[Dataset entries]
/-! ## Decoding: a word written out bit by bit for every constructor (spec/30_encoding.md R320: op, x, y or kk, n) -/

theorem test_decode_cls : ∀ strict, decode strict 0b0000000011100000 = .instr (.cls) := by decide
theorem test_decode_ret : ∀ strict, decode strict 0b0000000011101110 = .instr (.ret) := by decide
theorem test_decode_jp : ∀ strict, decode strict 0b0001101010111100 = .instr (.jpAddr 0xABC) := by decide
theorem test_decode_call : ∀ strict, decode strict 0b0010001100000001 = .instr (.callAddr 0x301) := by decide
theorem test_decode_se_byte : ∀ strict, decode strict 0b0011001101000010 = .instr (.seVxByte 3 0x42) := by decide
theorem test_decode_sne_byte : ∀ strict, decode strict 0b0100010100000001 = .instr (.sneVxByte 5 1) := by decide
theorem test_decode_se_reg : ∀ strict, decode strict 0b0101000100100000 = .instr (.seVxVy 1 2) := by decide
theorem test_decode_ld_byte : ∀ strict, decode strict 0b0110101000101111 = .instr (.ldVxByte 10 0x2F) := by decide
theorem test_decode_add_byte : ∀ strict, decode strict 0b0111000100100000 = .instr (.addVxByte 1 0x20) := by decide
theorem test_decode_ld_reg : ∀ strict, decode strict 0b1000000100100000 = .instr (.ldVxVy 1 2) := by decide
theorem test_decode_or : ∀ strict, decode strict 0b1000000100100001 = .instr (.orVxVy 1 2) := by decide
theorem test_decode_and : ∀ strict, decode strict 0b1000000100100010 = .instr (.andVxVy 1 2) := by decide
theorem test_decode_xor : ∀ strict, decode strict 0b1000000100100011 = .instr (.xorVxVy 1 2) := by decide
theorem test_decode_add : ∀ strict, decode strict 0b1000000100100100 = .instr (.addVxVy 1 2) := by decide
theorem test_decode_sub : ∀ strict, decode strict 0b1000000100100101 = .instr (.subVxVy 1 2) := by decide
theorem test_decode_shr : ∀ strict, decode strict 0b1000000100100110 = .instr (.shrVx 1) := by decide
theorem test_decode_subn : ∀ strict, decode strict 0b1000000100100111 = .instr (.subnVxVy 1 2) := by decide
theorem test_decode_shl : ∀ strict, decode strict 0b1000000100101110 = .instr (.shlVx 1) := by decide
theorem test_decode_sne_reg : ∀ strict, decode strict 0b1001101010110000 = .instr (.sneVxVy 10 11) := by decide
theorem test_decode_ld_i : ∀ strict, decode strict 0b1010000100100011 = .instr (.ldIAddr 0x123) := by decide
theorem test_decode_jp_v0 : ∀ strict, decode strict 0b1011001100000000 = .instr (.jpV0Addr 0x300) := by decide
theorem test_decode_rnd : ∀ strict, decode strict 0b1100001100001111 = .instr (.rndVxByte 3 0x0F) := by decide
theorem test_decode_drw : ∀ strict, decode strict 0b1101000100100011 = .instr (.drwVxVyN 1 2 3) := by decide
theorem test_decode_skp : ∀ strict, decode strict 0b1110010110011110 = .instr (.skpVx 5) := by decide
theorem test_decode_sknp : ∀ strict, decode strict 0b1110010110100001 = .instr (.sknpVx 5) := by decide
theorem test_decode_ld_vx_dt : ∀ strict, decode strict 0b1111010100000111 = .instr (.ldVxDt 5) := by decide
theorem test_decode_ld_k : ∀ strict, decode strict 0b1111001100001010 = .instr (.ldVxK 3) := by decide
theorem test_decode_ld_dt : ∀ strict, decode strict 0b1111010100010101 = .instr (.ldDtVx 5) := by decide
theorem test_decode_ld_st : ∀ strict, decode strict 0b1111001000011000 = .instr (.ldStVx 2) := by decide
theorem test_decode_add_i : ∀ strict, decode strict 0b1111001000011110 = .instr (.addIVx 2) := by decide
theorem test_decode_ld_f : ∀ strict, decode strict 0b1111010000101001 = .instr (.ldFVx 4) := by decide
theorem test_decode_ld_b : ∀ strict, decode strict 0b1111000000110011 = .instr (.ldBVx 0) := by decide
theorem test_decode_ld_mem : ∀ strict, decode strict 0b1111001001010101 = .instr (.ldMemVx 2) := by decide
theorem test_decode_ld_vx_mem : ∀ strict, decode strict 0b1111000101100101 = .instr (.ldVxMem 1) := by decide
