-- ==== Sys2Proof/Config.lean ====
section
/-! DEFINITION. Figures the D9 fixes, and the free values of this model: opaque constants with no body, so that
no proof can know them. A free value drawn by a step is one of these applied to the counter freeCtr of the state. -/

namespace Sys2Proof.Config

/-- A 64-bit value the spec leaves undefined (x1..x31 after a start, R429; R6 unpredictable items). [DESIGN CHOICE, log 8] -/
opaque freeReg : Nat → W64
/-- A 32-bit value the spec leaves undefined; its low byte for HBM after a module reset (R244). [DESIGN CHOICE, log 27] -/
opaque freeWord : Nat → W32
/-- A vector the spec leaves undefined (an MRD before its MWAIT, R61; items restored from a written save area, R232; bytes of a shadow area, R112).
[DESIGN CHOICE, log 9] -/
opaque freeVec : Nat → Vec
/-- 64 bytes read from a shadow area (R112), by a load or by a fetch. [DESIGN CHOICE, log 17] -/
opaque freeBits : Nat → BitVec 512
/-- The L2 set of a line within its slice (R83, R84 give 16 ways and no index function). [DESIGN CHOICE, log 35] -/
opaque l2Set : Nat → Nat
/-- The set of a line within a private data cache (R81 gives 4 ways and no index function). [DESIGN CHOICE, log 84] -/
opaque l1Set : Nat → Nat
/-- Which line leaves a full set or cache; the spec names no replacement rule. [DESIGN CHOICE, log 84] -/
opaque victim : Nat → Nat
/-- SHA-384 of the running firmware, of the identity key, and the module serial (R435). [DESIGN CHOICE, log 22] -/
opaque fwHash : BitVec 384
opaque idHash : BitVec 384
opaque serial : W64
/-- The identity key's ECDSA signature over 160 bytes (R434, R435). [DESIGN CHOICE, log 22] -/
opaque sign : BitVec 1280 → BitVec 768
/-- SHA-384 of some bytes, ECDSA verification on brainpoolP384r1 of a signature over a digest by a public key, and the SHA-384 of the
signing key that is fused at manufacture (R434). [DESIGN CHOICE, log 23] -/
opaque sha384 : List Byte → BitVec 384
opaque ecdsaOk : BitVec 768 → BitVec 384 → BitVec 768 → Bool
opaque fusedKey : BitVec 384

/-- Whether a queue pair's drive has 4 KiB blocks rather than 512-byte ones, as its host driver set it (R155, R403).
[DESIGN CHOICE, log 19] -/
opaque lba4k : Nat → Bool

/-- QUANT in fc (R143). -/
def quant : Nat := 2 ^ 20
/-- The lease of a copy in oc: 4096 for an ostler, and for a PE the same time as 2048 fc (R87). -/
def leaseOst : Nat := 4096
/-- The background sweep interval in fc (R93). -/
def sweep : Nat := 2 ^ 16
/-- Held fc at which a domain faults WATCHDOG (R229). -/
def watchdog : Nat := 2 ^ 30
/-- Depths of the queues of R133 and R107. -/
def eventDepth : Nat := 256
def launchDepth : Nat := 256
def portDepth : Nat := 8
def deltaDepth : Nat := 256
def logDepth : Nat := 32768
/-- Ways and sets of an L2 slice of 4 MiB, and the lines of a 16 KiB cache of an ostler (R69, R83). -/
def l2Ways : Nat := 16
def l2Sets : Nat := 2048
def ostLines : Nat := 128
/-- Entries of the translation and record caches (R160). -/
def tlbEng : Nat := 256
def tlbOst : Nat := 64
def tlbPen : Nat := 32
def tlbDie : Nat := 16384
def recEntries : Nat := 512

end Sys2Proof.Config
end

_Problem description:_ Send back every entry precisely as given.

_Completed task:_
/-! ## Decoding: a word written out bit by bit for every constructor (spec/30_encoding.md R320: op, x, y or kk, n) -/

theorem test_decode_cls : ∀ strict, decode strict 0b0000000011100000 = .instr (.cls) := by decide
theorem test_decode_ret : ∀ strict, decode strict 0b0000000011101110 = .instr (.ret) := by decide
theorem test_decode_jp : ∀ strict, decode strict 0b0001101010111100 = .instr (.jpAddr 0xABC) := by decide
theorem test_decode_call : ∀ strict, decode strict 0b0010001100000001 = .instr (.callAddr 0x301) := by decide
theorem test_decode_se_byte : ∀ strict, decode strict 0b0011001101000010 = .instr (.seVxByte 3 0x42) := by decide
theorem test_decode_sne_byte : ∀ strict, decode strict 0b0100010100000001 = .instr (.sneVxByte 5 1) := by decide
theorem test_decode_se_reg : ∀ strict, decode strict 0b0101000100100000 = .instr (.seVxVy 1 2) := by decide
theorem test_decode_ld_byte : ∀ strict, decode strict 0b0110101000101111 = .instr (.ldVxByte 10 0x2F) := by decide
theorem test_decode_add_byte : ∀ strict, decode strict 0b0111000100100000 = .instr (.addVxByte 1 0x20) := by decide
theorem test_decode_ld_reg : ∀ strict, decode strict 0b1000000100100000 = .instr (.ldVxVy 1 2) := by decide
theorem test_decode_or : ∀ strict, decode strict 0b1000000100100001 = .instr (.orVxVy 1 2) := by decide
theorem test_decode_and : ∀ strict, decode strict 0b1000000100100010 = .instr (.andVxVy 1 2) := by decide
theorem test_decode_xor : ∀ strict, decode strict 0b1000000100100011 = .instr (.xorVxVy 1 2) := by decide
theorem test_decode_add : ∀ strict, decode strict 0b1000000100100100 = .instr (.addVxVy 1 2) := by decide
theorem test_decode_sub : ∀ strict, decode strict 0b1000000100100101 = .instr (.subVxVy 1 2) := by decide
theorem test_decode_shr : ∀ strict, decode strict 0b1000000100100110 = .instr (.shrVx 1) := by decide
theorem test_decode_subn : ∀ strict, decode strict 0b1000000100100111 = .instr (.subnVxVy 1 2) := by decide
theorem test_decode_shl : ∀ strict, decode strict 0b1000000100101110 = .instr (.shlVx 1) := by decide
theorem test_decode_sne_reg : ∀ strict, decode strict 0b1001101010110000 = .instr (.sneVxVy 10 11) := by decide
theorem test_decode_ld_i : ∀ strict, decode strict 0b1010000100100011 = .instr (.ldIAddr 0x123) := by decide
theorem test_decode_jp_v0 : ∀ strict, decode strict 0b1011001100000000 = .instr (.jpV0Addr 0x300) := by decide
theorem test_decode_rnd : ∀ strict, decode strict 0b1100001100001111 = .instr (.rndVxByte 3 0x0F) := by decide
theorem test_decode_drw : ∀ strict, decode strict 0b1101000100100011 = .instr (.drwVxVyN 1 2 3) := by decide
theorem test_decode_skp : ∀ strict, decode strict 0b1110010110011110 = .instr (.skpVx 5) := by decide
theorem test_decode_sknp : ∀ strict, decode strict 0b1110010110100001 = .instr (.sknpVx 5) := by decide
theorem test_decode_ld_vx_dt : ∀ strict, decode strict 0b1111010100000111 = .instr (.ldVxDt 5) := by decide
theorem test_decode_ld_k : ∀ strict, decode strict 0b1111001100001010 = .instr (.ldVxK 3) := by decide
theorem test_decode_ld_dt : ∀ strict, decode strict 0b1111010100010101 = .instr (.ldDtVx 5) := by decide
theorem test_decode_ld_st : ∀ strict, decode strict 0b1111001000011000 = .instr (.ldStVx 2) := by decide
theorem test_decode_add_i : ∀ strict, decode strict 0b1111001000011110 = .instr (.addIVx 2) := by decide
theorem test_decode_ld_f : ∀ strict, decode strict 0b1111010000101001 = .instr (.ldFVx 4) := by decide
theorem test_decode_ld_b : ∀ strict, decode strict 0b1111000000110011 = .instr (.ldBVx 0) := by decide
theorem test_decode_ld_mem : ∀ strict, decode strict 0b1111001001010101 = .instr (.ldMemVx 2) := by decide
theorem test_decode_ld_vx_mem : ∀ strict, decode strict 0b1111000101100101 = .instr (.ldVxMem 1) := by decide
-- ==== Sys2Proof/Config.lean ====
section
/-! DEFINITION. Figures the D9 fixes, and the free values of this model: opaque constants with no body, so that
no proof can know them. A free value drawn by a step is one of these applied to the counter freeCtr of the state. -/

namespace Sys2Proof.Config

/-- A 64-bit value the spec leaves undefined (x1..x31 after a start, R429; R6 unpredictable items). [DESIGN CHOICE, log 8] -/
opaque freeReg : Nat → W64
/-- A 32-bit value the spec leaves undefined; its low byte for HBM after a module reset (R244). [DESIGN CHOICE, log 27] -/
opaque freeWord : Nat → W32
/-- A vector the spec leaves undefined (an MRD before its MWAIT, R61; items restored from a written save area, R232; bytes of a shadow area, R112).
[DESIGN CHOICE, log 9] -/
opaque freeVec : Nat → Vec
/-- 64 bytes read from a shadow area (R112), by a load or by a fetch. [DESIGN CHOICE, log 17] -/
opaque freeBits : Nat → BitVec 512
/-- The L2 set of a line within its slice (R83, R84 give 16 ways and no index function). [DESIGN CHOICE, log 35] -/
opaque l2Set : Nat → Nat
/-- The set of a line within a private data cache (R81 gives 4 ways and no index function). [DESIGN CHOICE, log 84] -/
opaque l1Set : Nat → Nat
/-- Which line leaves a full set or cache; the spec names no replacement rule. [DESIGN CHOICE, log 84] -/
opaque victim : Nat → Nat
/-- SHA-384 of the running firmware, of the identity key, and the module serial (R435). [DESIGN CHOICE, log 22] -/
opaque fwHash : BitVec 384
opaque idHash : BitVec 384
opaque serial : W64
/-- The identity key's ECDSA signature over 160 bytes (R434, R435). [DESIGN CHOICE, log 22] -/
opaque sign : BitVec 1280 → BitVec 768
/-- SHA-384 of some bytes, ECDSA verification on brainpoolP384r1 of a signature over a digest by a public key, and the SHA-384 of the
signing key that is fused at manufacture (R434). [DESIGN CHOICE, log 23] -/
opaque sha384 : List Byte → BitVec 384
opaque ecdsaOk : BitVec 768 → BitVec 384 → BitVec 768 → Bool
opaque fusedKey : BitVec 384

/-- Whether a queue pair's drive has 4 KiB blocks rather than 512-byte ones, as its host driver set it (R155, R403).
[DESIGN CHOICE, log 19] -/
opaque lba4k : Nat → Bool

/-- QUANT in fc (R143). -/
def quant : Nat := 2 ^ 20
/-- The lease of a copy in oc: 4096 for an ostler, and for a PE the same time as 2048 fc (R87). -/
def leaseOst : Nat := 4096
/-- The background sweep interval in fc (R93). -/
def sweep : Nat := 2 ^ 16
/-- Held fc at which a domain faults WATCHDOG (R229). -/
def watchdog : Nat := 2 ^ 30
/-- Depths of the queues of R133 and R107. -/
def eventDepth : Nat := 256
def launchDepth : Nat := 256
def portDepth : Nat := 8
def deltaDepth : Nat := 256
def logDepth : Nat := 32768
/-- Ways and sets of an L2 slice of 4 MiB, and the lines of a 16 KiB cache of an ostler (R69, R83). -/
def l2Ways : Nat := 16
def l2Sets : Nat := 2048
def ostLines : Nat := 128
/-- Entries of the translation and record caches (R160). -/
def tlbEng : Nat := 256
def tlbOst : Nat := 64
def tlbPen : Nat := 32
def tlbDie : Nat := 16384
def recEntries : Nat := 512

end Sys2Proof.Config
end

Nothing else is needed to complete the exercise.